Task goal – Return each line of the entries that mentions the word "ciphertext".

Data shown –

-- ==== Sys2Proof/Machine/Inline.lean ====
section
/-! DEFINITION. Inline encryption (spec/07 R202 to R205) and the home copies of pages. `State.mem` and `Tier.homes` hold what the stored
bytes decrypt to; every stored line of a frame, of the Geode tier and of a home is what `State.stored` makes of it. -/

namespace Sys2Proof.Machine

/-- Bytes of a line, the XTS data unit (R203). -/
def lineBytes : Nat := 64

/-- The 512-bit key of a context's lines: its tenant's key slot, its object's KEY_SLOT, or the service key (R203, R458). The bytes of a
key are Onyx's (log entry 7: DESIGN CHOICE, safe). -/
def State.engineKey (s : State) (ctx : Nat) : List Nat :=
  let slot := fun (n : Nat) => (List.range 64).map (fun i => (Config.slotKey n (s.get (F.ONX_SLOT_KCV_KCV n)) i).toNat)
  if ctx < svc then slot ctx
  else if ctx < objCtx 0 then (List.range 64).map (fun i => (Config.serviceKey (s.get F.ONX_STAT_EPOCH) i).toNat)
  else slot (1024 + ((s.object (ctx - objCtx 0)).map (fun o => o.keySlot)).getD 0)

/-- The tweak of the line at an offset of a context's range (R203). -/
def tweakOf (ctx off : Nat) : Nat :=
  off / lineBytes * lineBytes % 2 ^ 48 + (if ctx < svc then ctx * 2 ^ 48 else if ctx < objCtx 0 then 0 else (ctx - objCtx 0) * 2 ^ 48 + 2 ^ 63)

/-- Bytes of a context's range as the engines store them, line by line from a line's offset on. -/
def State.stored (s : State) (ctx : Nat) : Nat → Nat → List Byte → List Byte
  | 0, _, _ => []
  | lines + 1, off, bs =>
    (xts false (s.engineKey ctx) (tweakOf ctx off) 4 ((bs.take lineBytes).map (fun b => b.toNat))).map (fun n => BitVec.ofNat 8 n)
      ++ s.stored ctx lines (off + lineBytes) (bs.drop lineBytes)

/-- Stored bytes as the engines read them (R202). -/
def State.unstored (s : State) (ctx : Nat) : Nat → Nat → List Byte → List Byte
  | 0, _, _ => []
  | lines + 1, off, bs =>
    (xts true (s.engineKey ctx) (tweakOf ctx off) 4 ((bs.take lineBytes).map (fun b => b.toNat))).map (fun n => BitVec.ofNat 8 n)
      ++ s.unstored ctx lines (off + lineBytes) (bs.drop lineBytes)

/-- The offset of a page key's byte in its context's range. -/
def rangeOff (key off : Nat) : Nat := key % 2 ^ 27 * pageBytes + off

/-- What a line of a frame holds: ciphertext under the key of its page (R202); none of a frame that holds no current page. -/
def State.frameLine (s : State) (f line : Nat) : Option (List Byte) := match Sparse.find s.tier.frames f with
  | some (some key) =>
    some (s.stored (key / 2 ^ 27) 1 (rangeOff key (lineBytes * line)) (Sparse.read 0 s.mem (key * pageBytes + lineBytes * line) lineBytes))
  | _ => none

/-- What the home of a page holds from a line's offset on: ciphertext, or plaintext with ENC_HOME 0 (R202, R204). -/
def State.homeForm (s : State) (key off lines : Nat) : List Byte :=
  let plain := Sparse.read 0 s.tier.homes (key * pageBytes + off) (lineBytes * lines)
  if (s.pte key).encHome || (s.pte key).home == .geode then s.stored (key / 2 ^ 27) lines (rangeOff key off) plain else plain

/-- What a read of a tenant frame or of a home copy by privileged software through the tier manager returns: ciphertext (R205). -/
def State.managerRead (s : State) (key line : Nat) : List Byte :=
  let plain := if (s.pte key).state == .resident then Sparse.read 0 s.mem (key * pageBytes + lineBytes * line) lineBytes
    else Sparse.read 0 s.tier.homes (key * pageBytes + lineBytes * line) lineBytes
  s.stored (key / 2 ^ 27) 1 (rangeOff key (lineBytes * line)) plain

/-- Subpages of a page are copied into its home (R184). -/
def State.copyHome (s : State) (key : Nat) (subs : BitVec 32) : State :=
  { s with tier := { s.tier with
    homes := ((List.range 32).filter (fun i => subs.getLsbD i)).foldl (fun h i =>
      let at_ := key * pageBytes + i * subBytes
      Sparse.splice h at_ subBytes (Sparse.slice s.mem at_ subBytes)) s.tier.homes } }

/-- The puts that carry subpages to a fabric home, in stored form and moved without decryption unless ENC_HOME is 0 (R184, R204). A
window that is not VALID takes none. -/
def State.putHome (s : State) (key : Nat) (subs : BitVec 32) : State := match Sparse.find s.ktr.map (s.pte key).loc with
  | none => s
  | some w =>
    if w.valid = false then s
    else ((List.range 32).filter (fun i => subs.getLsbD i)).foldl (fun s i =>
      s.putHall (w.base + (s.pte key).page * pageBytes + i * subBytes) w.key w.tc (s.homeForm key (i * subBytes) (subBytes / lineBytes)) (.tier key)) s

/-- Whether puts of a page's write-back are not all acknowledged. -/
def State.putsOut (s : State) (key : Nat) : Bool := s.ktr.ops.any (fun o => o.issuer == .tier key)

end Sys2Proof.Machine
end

Response area –
/-- What a line of a frame holds: ciphertext under the key of its page (R202); none of a frame that holds no current page. -/
/-- What the home of a page holds from a line's offset on: ciphertext, or plaintext with ENC_HOME 0 (R202, R204). -/
/-- What a read of a tenant frame or of a home copy by privileged software through the tier manager returns: ciphertext (R205). -/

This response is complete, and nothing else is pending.